== EXTRACTED INFORMATION

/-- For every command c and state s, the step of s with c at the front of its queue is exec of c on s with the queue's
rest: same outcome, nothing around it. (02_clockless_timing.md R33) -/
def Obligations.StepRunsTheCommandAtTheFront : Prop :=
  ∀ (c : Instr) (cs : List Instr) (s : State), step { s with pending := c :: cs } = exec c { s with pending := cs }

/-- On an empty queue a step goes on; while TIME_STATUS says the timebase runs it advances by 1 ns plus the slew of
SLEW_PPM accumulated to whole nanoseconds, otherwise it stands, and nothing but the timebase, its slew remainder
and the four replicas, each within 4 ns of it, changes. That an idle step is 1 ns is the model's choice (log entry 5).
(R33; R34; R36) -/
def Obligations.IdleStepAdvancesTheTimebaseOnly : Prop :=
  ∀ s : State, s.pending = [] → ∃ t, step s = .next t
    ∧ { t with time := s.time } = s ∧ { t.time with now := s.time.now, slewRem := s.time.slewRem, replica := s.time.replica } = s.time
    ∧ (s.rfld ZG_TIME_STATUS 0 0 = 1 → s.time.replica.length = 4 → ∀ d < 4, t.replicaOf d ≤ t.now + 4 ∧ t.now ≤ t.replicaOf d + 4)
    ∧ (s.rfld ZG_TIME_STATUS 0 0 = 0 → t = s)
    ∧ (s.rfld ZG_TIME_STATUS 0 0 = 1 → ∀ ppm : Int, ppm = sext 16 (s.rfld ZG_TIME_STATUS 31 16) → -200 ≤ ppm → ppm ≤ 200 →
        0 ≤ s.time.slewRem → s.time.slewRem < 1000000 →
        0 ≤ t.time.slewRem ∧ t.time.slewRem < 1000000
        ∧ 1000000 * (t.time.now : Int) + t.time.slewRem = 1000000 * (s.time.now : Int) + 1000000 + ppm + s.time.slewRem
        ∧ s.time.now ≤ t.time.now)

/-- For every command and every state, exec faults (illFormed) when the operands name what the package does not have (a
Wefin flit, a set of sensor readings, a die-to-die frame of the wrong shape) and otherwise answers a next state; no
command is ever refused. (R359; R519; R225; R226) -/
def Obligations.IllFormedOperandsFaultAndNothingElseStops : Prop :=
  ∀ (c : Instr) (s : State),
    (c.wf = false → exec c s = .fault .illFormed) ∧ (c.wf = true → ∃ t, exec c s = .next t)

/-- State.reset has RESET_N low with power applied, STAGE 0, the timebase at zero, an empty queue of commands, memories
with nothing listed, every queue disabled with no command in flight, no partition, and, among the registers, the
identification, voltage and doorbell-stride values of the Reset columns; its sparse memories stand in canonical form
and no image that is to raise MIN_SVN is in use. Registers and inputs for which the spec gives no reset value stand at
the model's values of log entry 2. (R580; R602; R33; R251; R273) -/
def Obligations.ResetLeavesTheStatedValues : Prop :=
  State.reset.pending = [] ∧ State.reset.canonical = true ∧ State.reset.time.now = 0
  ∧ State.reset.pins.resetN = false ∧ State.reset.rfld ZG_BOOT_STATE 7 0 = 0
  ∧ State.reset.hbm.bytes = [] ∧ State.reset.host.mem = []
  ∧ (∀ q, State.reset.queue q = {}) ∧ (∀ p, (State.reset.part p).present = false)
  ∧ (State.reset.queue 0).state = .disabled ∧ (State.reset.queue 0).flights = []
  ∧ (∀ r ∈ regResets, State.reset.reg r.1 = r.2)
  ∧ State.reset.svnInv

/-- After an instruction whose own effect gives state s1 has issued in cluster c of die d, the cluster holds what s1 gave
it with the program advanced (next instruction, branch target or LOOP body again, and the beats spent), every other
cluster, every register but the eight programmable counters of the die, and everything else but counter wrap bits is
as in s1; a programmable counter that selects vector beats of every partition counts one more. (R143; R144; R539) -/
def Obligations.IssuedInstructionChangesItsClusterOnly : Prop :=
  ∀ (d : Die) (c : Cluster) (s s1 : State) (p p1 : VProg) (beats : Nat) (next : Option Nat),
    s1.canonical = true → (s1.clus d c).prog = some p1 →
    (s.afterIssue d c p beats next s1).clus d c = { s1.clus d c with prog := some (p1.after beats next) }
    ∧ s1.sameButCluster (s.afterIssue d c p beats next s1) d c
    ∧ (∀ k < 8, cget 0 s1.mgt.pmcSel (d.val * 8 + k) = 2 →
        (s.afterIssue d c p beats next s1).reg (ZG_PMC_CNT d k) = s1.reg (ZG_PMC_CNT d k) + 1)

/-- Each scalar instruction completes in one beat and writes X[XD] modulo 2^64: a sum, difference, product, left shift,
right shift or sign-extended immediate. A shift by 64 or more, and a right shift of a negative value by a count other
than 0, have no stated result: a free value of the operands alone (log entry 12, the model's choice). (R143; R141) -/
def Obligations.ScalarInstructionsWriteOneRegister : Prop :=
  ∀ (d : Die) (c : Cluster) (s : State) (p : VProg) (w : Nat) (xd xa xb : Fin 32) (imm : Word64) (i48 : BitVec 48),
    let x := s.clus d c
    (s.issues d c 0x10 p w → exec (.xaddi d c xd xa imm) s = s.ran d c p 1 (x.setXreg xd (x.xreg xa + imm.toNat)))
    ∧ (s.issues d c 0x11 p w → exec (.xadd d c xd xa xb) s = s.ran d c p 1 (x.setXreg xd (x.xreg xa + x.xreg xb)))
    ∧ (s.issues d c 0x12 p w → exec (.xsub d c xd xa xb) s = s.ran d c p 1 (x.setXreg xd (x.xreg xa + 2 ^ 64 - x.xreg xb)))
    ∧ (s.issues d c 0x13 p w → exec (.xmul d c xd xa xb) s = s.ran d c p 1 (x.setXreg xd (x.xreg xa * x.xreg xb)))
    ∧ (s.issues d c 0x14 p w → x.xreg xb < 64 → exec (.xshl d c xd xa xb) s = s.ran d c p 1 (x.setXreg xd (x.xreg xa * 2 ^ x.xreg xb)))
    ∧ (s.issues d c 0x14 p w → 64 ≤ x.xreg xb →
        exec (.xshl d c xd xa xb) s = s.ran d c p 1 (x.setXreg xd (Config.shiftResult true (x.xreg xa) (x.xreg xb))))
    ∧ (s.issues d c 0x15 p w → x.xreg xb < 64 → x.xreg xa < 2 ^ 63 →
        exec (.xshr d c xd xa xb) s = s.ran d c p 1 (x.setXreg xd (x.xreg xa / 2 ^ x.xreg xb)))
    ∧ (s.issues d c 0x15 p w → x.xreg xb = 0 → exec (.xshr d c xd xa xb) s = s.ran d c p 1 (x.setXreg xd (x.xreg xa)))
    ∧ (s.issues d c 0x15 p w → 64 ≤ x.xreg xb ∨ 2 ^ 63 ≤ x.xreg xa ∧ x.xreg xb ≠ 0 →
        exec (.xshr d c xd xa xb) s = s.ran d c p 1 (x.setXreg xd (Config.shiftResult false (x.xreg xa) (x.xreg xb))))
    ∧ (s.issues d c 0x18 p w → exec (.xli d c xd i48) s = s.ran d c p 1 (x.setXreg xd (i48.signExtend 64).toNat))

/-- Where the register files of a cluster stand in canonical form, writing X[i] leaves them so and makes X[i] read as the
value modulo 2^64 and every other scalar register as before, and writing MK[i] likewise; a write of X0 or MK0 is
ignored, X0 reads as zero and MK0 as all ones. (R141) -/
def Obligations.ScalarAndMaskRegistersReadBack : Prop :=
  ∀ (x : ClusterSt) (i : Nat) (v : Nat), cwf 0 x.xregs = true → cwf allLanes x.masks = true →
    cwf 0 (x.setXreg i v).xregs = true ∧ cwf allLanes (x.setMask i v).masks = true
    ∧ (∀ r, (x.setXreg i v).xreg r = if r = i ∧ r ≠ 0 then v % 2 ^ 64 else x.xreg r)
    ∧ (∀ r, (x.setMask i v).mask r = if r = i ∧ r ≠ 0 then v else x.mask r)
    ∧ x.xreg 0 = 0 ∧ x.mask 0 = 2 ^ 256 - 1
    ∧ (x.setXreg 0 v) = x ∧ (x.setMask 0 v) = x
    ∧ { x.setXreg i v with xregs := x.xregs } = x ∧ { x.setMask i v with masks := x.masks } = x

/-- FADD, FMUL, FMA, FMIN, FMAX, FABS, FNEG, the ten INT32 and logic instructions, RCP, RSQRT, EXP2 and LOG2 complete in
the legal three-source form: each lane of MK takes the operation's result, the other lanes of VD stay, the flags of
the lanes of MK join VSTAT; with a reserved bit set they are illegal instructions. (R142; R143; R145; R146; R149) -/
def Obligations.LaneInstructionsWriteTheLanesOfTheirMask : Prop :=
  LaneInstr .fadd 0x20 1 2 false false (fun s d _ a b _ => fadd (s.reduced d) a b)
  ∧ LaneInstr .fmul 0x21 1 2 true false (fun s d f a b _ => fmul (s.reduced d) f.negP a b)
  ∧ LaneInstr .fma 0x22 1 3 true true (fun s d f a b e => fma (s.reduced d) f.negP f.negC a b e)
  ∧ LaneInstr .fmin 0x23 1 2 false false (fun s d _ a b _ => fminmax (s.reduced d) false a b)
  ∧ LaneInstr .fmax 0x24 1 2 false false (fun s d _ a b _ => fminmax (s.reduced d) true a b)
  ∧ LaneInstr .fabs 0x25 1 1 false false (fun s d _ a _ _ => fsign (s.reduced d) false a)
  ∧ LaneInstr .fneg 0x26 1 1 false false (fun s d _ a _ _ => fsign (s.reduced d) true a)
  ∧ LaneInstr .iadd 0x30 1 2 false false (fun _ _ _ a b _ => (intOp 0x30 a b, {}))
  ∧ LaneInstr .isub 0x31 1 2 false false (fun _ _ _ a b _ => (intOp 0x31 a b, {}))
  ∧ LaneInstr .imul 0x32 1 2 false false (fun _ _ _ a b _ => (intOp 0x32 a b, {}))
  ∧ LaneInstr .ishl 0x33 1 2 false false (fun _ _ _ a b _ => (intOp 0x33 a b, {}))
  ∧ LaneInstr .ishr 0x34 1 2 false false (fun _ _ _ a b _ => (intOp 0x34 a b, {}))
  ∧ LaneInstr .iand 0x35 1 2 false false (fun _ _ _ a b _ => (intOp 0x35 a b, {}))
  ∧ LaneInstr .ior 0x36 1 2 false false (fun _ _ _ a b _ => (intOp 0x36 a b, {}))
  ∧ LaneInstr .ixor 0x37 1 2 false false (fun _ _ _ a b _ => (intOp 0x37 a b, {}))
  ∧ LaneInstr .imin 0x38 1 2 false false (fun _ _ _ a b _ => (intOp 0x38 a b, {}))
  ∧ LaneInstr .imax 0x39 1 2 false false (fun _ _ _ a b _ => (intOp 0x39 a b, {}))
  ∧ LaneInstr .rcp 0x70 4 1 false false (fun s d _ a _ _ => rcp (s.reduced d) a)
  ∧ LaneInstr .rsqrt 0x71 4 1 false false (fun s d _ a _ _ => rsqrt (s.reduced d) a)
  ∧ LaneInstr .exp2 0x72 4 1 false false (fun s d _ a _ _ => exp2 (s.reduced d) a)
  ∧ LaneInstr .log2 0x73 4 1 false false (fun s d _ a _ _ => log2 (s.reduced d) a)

====

TASK STATEMENT
Above are the lines; repeat exactly the ones from the line containing "as in s1; a" down to the line containing "Cluster) (s s1", both inclusive.

REPLY
as in s1; a programmable counter that selects vector beats of every partition counts one more. (R143; R144; R539) -/
def Obligations.IssuedInstructionChangesItsClusterOnly : Prop :=
  ∀ (d : Die) (c : Cluster) (s s1 : State) (p p1 : VProg) (beats : Nat) (next : Option Nat),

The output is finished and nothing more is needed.